**TASK INSTRUCTIONS**
Copy every line in the listing that contains "Item".

------------------------------

theorem PartSt.modCollU_keeps {x0 : PartSt} {p : PartSt} {uid : Nat} {f : Coll → Coll}
    (h0 : pKeeps x0 p) : pKeeps x0 (PartSt.modCollU p uid f) := by
  unfold PartSt.modCollU
  try dsimp only
  repeat' (first
    | with_reducible assumption
    | with_reducible intro _
    | with_reducible apply keeps_ite
    | with_reducible exact pKeeps_refl
    | exact pKeeps_new rfl rfl
    | with_reducible apply pKeeps_ite
    | with_reducible apply keeps_modPart
    | with_reducible apply pKeeps_mk
    | with_reducible exact memKeeps_refl)

theorem State.modCollU_only {ls : List Item} {s0 : State} {s : State} {p : PartNo} {uid : Nat} {f : Coll → Coll}
    (h0 : changesOnly ls s0 s) (hm : incl [.pColls] ls = true) : changesOnly ls s0 (State.modCollU s p uid f) := by
  unfold State.modCollU
  try dsimp only
  repeat' (first
    | with_reducible assumption
    | with_reducible intro _
    | with_reducible apply PartSt.modCollU_only
    | exact incl_trans rfl hm
    | with_reducible exact part_refl
    | with_reducible apply only_modPart)

theorem State.modCollU_keeps {s0 : State} {s : State} {p : PartNo} {uid : Nat} {f : Coll → Coll}
    (h0 : keeps s0 s) : keeps s0 (State.modCollU s p uid f) := by
  unfold State.modCollU
  try dsimp only
  repeat' (first
    | with_reducible assumption
    | with_reducible intro _
    | with_reducible apply PartSt.modCollU_keeps
    | with_reducible exact pKeeps_refl
    | exact pKeeps_new rfl rfl
    | with_reducible apply keeps_modPart)

theorem State.modCore_only {ls : List Item} {s0 : State} {s : State} {n : Nat} {f : Core → Core}
    (h0 : changesOnly ls s0 s) (hm : incl [.cores] ls = true) : changesOnly ls s0 (State.modCore s n f) := by
  have hs := @mem_of_incl [.cores] ls hm
  unfold State.modCore
  try dsimp only
  repeat' (first
    | with_reducible assumption
    | with_reducible intro _
    | exact incl_trans rfl hm
    | with_reducible apply only_mk
    | exact Or.inr (hs (by decide))
    | with_reducible exact Or.inl rfl
    | with_reducible exact parts_refl
    | (with_reducible refine Or.inl ?_; and_intros <;> with_reducible rfl)
    | exact Or.inl rfl
    | dsimp only
    | rw [mk_put])

theorem State.modCore_keeps {s0 : State} {s : State} {n : Nat} {f : Core → Core}
    (h0 : keeps s0 s) : keeps s0 (State.modCore s n f) := by
  unfold State.modCore
  try dsimp only
  repeat' (first
    | with_reducible assumption
    | with_reducible intro _
    | with_reducible apply keeps_mk
    | with_reducible exact id
    | with_reducible exact partsKeep_refl
    | with_reducible exact rasKeep_refl
    | with_reducible exact hbmKeep_refl
    | with_reducible exact pkgKeep_refl
    | with_reducible exact secKeep_refl
    | with_reducible exact namesKeep_refl
    | (refine ⟨?_, ?_, ?_, ?_, ?_, ?_⟩ <;> first | exact id | exact len_modify | exact len_map | exact len_mapIdx | exact len_set)
    | dsimp only
    | rw [mk_put])

theorem State.coresLose_only {ls : List Item} {s0 : State} {s : State} {f : Nat → Bool}
    (h0 : changesOnly ls s0 s) (hm : incl [.cores] ls = true) : changesOnly ls s0 (State.coresLose s f) := by
  have hs := @mem_of_incl [.cores] ls hm
  unfold State.coresLose
  try dsimp only
  repeat' (first
    | with_reducible assumption
    | with_reducible intro _
    | with_reducible apply only_ite
    | exact incl_trans rfl hm
    | with_reducible apply only_mk
    | exact Or.inr (hs (by decide))
    | with_reducible exact Or.inl rfl
    | with_reducible exact parts_refl
    | (with_reducible refine Or.inl ?_; and_intros <;> with_reducible rfl)
    | exact Or.inl rfl
    | dsimp only
    | rw [mk_put])

theorem State.coresLose_keeps {s0 : State} {s : State} {f : Nat → Bool}
    (h0 : keeps s0 s) : keeps s0 (State.coresLose s f) := by
  unfold State.coresLose
  try dsimp only
  repeat' (first
    | with_reducible assumption
    | with_reducible intro _
    | with_reducible apply keeps_ite
    | with_reducible apply keeps_mk
    | with_reducible exact id
    | with_reducible exact partsKeep_refl
    | with_reducible exact rasKeep_refl
    | with_reducible exact hbmKeep_refl
    | with_reducible exact pkgKeep_refl
    | with_reducible exact secKeep_refl
    | with_reducible exact namesKeep_refl
    | (refine ⟨?_, ?_, ?_, ?_, ?_, ?_⟩ <;> first | exact id | exact len_modify | exact len_map | exact len_mapIdx | exact len_set)
    | dsimp only
    | rw [mk_put])

theorem State.modCluster_only {ls : List Item} {s0 : State} {s : State} {n : Nat} {f : Cluster → Cluster}
    (h0 : changesOnly ls s0 s) (hm : incl [.clusters] ls = true) : changesOnly ls s0 (State.modCluster s n f) := by
  have hs := @mem_of_incl [.clusters] ls hm
  unfold State.modCluster
  try dsimp only
  repeat' (first
    | with_reducible assumption
    | with_reducible intro _
    | exact incl_trans rfl hm
    | with_reducible apply only_mk
    | exact Or.inr (hs (by decide))
    | with_reducible exact Or.inl rfl
    | with_reducible exact parts_refl
    | (with_reducible refine Or.inl ?_; and_intros <;> with_reducible rfl)
    | exact Or.inl rfl
    | dsimp only
    | rw [mk_put])

theorem State.modCluster_keeps {s0 : State} {s : State} {n : Nat} {f : Cluster → Cluster}
    (h0 : keeps s0 s) : keeps s0 (State.modCluster s n f) := by
  unfold State.modCluster
  try dsimp only
  repeat' (first
    | with_reducible assumption
    | with_reducible intro _
    | with_reducible apply keeps_mk
    | with_reducible exact id
    | with_reducible exact partsKeep_refl
    | with_reducible exact rasKeep_refl
    | with_reducible exact hbmKeep_refl
    | with_reducible exact pkgKeep_refl
    | with_reducible exact secKeep_refl
    | with_reducible exact namesKeep_refl
    | (refine ⟨?_, ?_, ?_, ?_, ?_, ?_⟩ <;> first | exact id | exact len_modify | exact len_map | exact len_mapIdx | exact len_set)
    | dsimp only
    | rw [mk_put])

theorem State.modChan_only {ls : List Item} {s0 : State} {s : State} {c : Nat} {f : Channel → Channel}
    (h0 : changesOnly ls s0 s) (hm : incl [.channels] ls = true) : changesOnly ls s0 (State.modChan s c f) := by
  have hs := @mem_of_incl [.channels] ls hm
  unfold State.modChan
  try dsimp only
  repeat' (first
    | with_reducible assumption
    | with_reducible intro _
    | exact incl_trans rfl hm
    | with_reducible apply only_mk
    | exact Or.inr (hs (by decide))
    | with_reducible exact Or.inl rfl
    | with_reducible exact parts_refl
    | (with_reducible refine Or.inl ?_; and_intros <;> with_reducible rfl)
    | exact Or.inl rfl
    | dsimp only
    | rw [mk_put])

theorem State.modChan_keeps {s0 : State} {s : State} {c : Nat} {f : Channel → Channel}
    (h0 : keeps s0 s) : keeps s0 (State.modChan s c f) := by
  unfold State.modChan
  try dsimp only
  repeat' (first
    | with_reducible assumption
    | with_reducible intro _
    | with_reducible apply keeps_mk
    | with_reducible exact id
    | with_reducible exact partsKeep_refl
    | with_reducible exact rasKeep_refl
    | with_reducible exact hbmKeep_refl
    | with_reducible exact pkgKeep_refl
    | with_reducible exact secKeep_refl
    | with_reducible exact namesKeep_refl
    | (refine (⟨?_, ?_⟩ : hbmKeep _ _) <;> first | exact id | exact len_modify | exact len_map | exact len_mapIdx | exact len_set)
    | dsimp only
    | rw [mk_put])

theorem State.modPort_only {ls : List Item} {s0 : State} {s : State} {n : Nat} {f : Port → Port}
    (h0 : changesOnly ls s0 s) (hm : incl [.ports] ls = true) : changesOnly ls s0 (State.modPort s n f) := by
  have hs := @mem_of_incl [.ports] ls hm
  unfold State.modPort
  try dsimp only
  repeat' (first
    | with_reducible assumption
    | with_reducible intro _
    | exact incl_trans rfl hm
    | with_reducible apply only_mk
    | exact Or.inr (hs (by decide))
    | with_reducible exact Or.inl rfl
    | with_reducible exact parts_refl
    | (with_reducible refine Or.inl ?_; and_intros <;> with_reducible rfl)
    | exact Or.inl rfl
    | dsimp only
    | rw [mk_put])

theorem State.modPort_keeps {s0 : State} {s : State} {n : Nat} {f : Port → Port}
    (h0 : keeps s0 s) : keeps s0 (State.modPort s n f) := by
  unfold State.modPort
  try dsimp only
  repeat' (first
    | with_reducible assumption
    | exact len_modify
    | exact len_map
    | exact len_mapIdx
    | with_reducible intro _
    | with_reducible apply keeps_mk
    | with_reducible exact id
    | with_reducible exact partsKeep_refl
    | with_reducible exact rasKeep_refl
    | with_reducible exact hbmKeep_refl
    | with_reducible exact pkgKeep_refl
    | with_reducible exact secKeep_refl
    | with_reducible exact namesKeep_refl
    | dsimp only
    | rw [mk_put])

theorem State.bump_only {ls : List Item} {s0 : State} {s : State} {n : Nat}
    (h0 : changesOnly ls s0 s) (hm : incl [.fresh] ls = true) : changesOnly ls s0 (State.bump s n) := by
  have hs := @mem_of_incl [.fresh] ls hm
  unfold State.bump
  try dsimp only
  repeat' (first
    | with_reducible assumption
    | with_reducible intro _
    | exact incl_trans rfl hm
    | with_reducible apply only_mk
    | exact Or.inr (hs (by decide))
    | with_reducible exact Or.inl rfl
    | with_reducible exact parts_refl
    | (with_reducible refine Or.inl ?_; and_intros <;> with_reducible rfl)
    | exact Or.inl rfl
    | dsimp only
    | rw [mk_put])

theorem State.bump_keeps {s0 : State} {s : State} {n : Nat}
    (h0 : keeps s0 s) : keeps s0 (State.bump s n) := by
  unfold State.bump
  try dsimp only
  repeat' (first
    | with_reducible assumption
    | with_reducible intro _
    | with_reducible apply keeps_mk
    | with_reducible exact id
    | with_reducible exact partsKeep_refl
    | with_reducible exact rasKeep_refl
    | with_reducible exact hbmKeep_refl
    | with_reducible exact pkgKeep_refl
    | with_reducible exact secKeep_refl
    | with_reducible exact namesKeep_refl
    | dsimp only
    | rw [mk_put])

theorem PartSt.setFeat_only {ls : List Item} {x0 : PartSt} {p : PartSt} {fid : Nat} {v : Word32}
    (h0 : partOnly ls x0 p) (hm : incl [.pFeats] ls = true) : partOnly ls x0 (PartSt.setFeat p fid v) := by
  have hs := @mem_of_incl [.pFeats] ls hm
  unfold PartSt.setFeat
  try dsimp only
  repeat' (first
    | with_reducible assumption
    | with_reducible intro _
    | with_reducible apply only_ite
    | exact incl_trans rfl hm
    | with_reducible exact part_refl
    | with_reducible apply part_ite
    | with_reducible apply only_modPart
    | with_reducible apply part_mk
    | with_reducible apply only_mk
    | exact Or.inr (hs (by decide))
    | with_reducible exact Or.inl rfl
    | with_reducible exact parts_refl
    | (with_reducible refine Or.inl ?_; and_intros <;> with_reducible rfl))

theorem PartSt.setFeat_keeps {x0 : PartSt} {p : PartSt} {fid : Nat} {v : Word32}
    (h0 : pKeeps x0 p) : pKeeps x0 (PartSt.setFeat p fid v) := by
  unfold PartSt.setFeat
  try dsimp only
  repeat' (first
    | with_reducible assumption
    | with_reducible intro _
    | with_reducible apply keeps_ite
    | with_reducible exact pKeeps_refl
    | exact pKeeps_new rfl rfl
    | with_reducible apply pKeeps_ite
    | with_reducible apply keeps_modPart
    | with_reducible apply pKeeps_mk
    | with_reducible exact memKeeps_refl)

theorem State.emit_only {ls : List Item} {s0 : State} {s : State} {o : Out}
    (h0 : changesOnly ls s0 s) (hm : incl [.out] ls = true) : changesOnly ls s0 (State.emit s o) := by
  have hs := @mem_of_incl [.out] ls hm
  unfold State.emit
  try dsimp only
  repeat' (first
    | with_reducible assumption
    | with_reducible intro _
    | exact incl_trans rfl hm
    | with_reducible apply only_mk
    | exact Or.inr (hs (by decide))
    | with_reducible exact Or.inl rfl
    | with_reducible exact parts_refl
    | (with_reducible refine Or.inl ?_; and_intros <;> with_reducible rfl)
    | exact Or.inl rfl
    | dsimp only
    | rw [mk_put])

theorem State.emit_keeps {s0 : State} {s : State} {o : Out}
    (h0 : keeps s0 s) : keeps s0 (State.emit s o) := by
  unfold State.emit
  try dsimp only
  repeat' (first
    | with_reducible assumption
    | with_reducible intro _
    | with_reducible apply keeps_mk
    | with_reducible exact id
    | with_reducible exact partsKeep_refl
    | with_reducible exact rasKeep_refl
    | with_reducible exact hbmKeep_refl
    | with_reducible exact pkgKeep_refl
    | with_reducible exact secKeep_refl
    | with_reducible exact namesKeep_refl
    | dsimp only
    | rw [mk_put])

theorem State.emits_only {ls : List Item} {s0 : State} {s : State} {l : List Out}
    (h0 : changesOnly ls s0 s) (hm : incl [.out] ls = true) : changesOnly ls s0 (State.emits s l) := by
  have hs := @mem_of_incl [.out] ls hm
  unfold State.emits
  try dsimp only
  repeat' (first
    | with_reducible assumption
    | with_reducible intro _
    | exact incl_trans rfl hm
    | with_reducible apply only_mk
    | exact Or.inr (hs (by decide))
    | with_reducible exact Or.inl rfl
    | with_reducible exact parts_refl
    | (with_reducible refine Or.inl ?_; and_intros <;> with_reducible rfl)
    | exact Or.inl rfl
    | dsimp only
    | rw [mk_put])

theorem State.emits_keeps {s0 : State} {s : State} {l : List Out}
    (h0 : keeps s0 s) : keeps s0 (State.emits s l) := by
  unfold State.emits
  try dsimp only
  repeat' (first
    | with_reducible assumption
    | with_reducible intro _
    | with_reducible apply keeps_mk
    | with_reducible exact id
    | with_reducible exact partsKeep_refl
    | with_reducible exact rasKeep_refl
    | with_reducible exact hbmKeep_refl
    | with_reducible exact pkgKeep_refl
    | with_reducible exact secKeep_refl
    | with_reducible exact namesKeep_refl
    | dsimp only
    | rw [mk_put])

------------------------------

**ANSWER TO THIS EXERCISE**
theorem State.modCollU_only {ls : List Item} {s0 : State} {s : State} {p : PartNo} {uid : Nat} {f : Coll → Coll}
theorem State.modCore_only {ls : List Item} {s0 : State} {s : State} {n : Nat} {f : Core → Core}
theorem State.coresLose_only {ls : List Item} {s0 : State} {s : State} {f : Nat → Bool}
theorem State.modCluster_only {ls : List Item} {s0 : State} {s : State} {n : Nat} {f : Cluster → Cluster}
theorem State.modChan_only {ls : List Item} {s0 : State} {s : State} {c : Nat} {f : Channel → Channel}
theorem State.modPort_only {ls : List Item} {s0 : State} {s : State} {n : Nat} {f : Port → Port}
theorem State.bump_only {ls : List Item} {s0 : State} {s : State} {n : Nat}
theorem PartSt.setFeat_only {ls : List Item} {x0 : PartSt} {p : PartSt} {fid : Nat} {v : Word32}
theorem State.emit_only {ls : List Item} {s0 : State} {s : State} {o : Out}
theorem State.emits_only {ls : List Item} {s0 : State} {s : State} {l : List Out}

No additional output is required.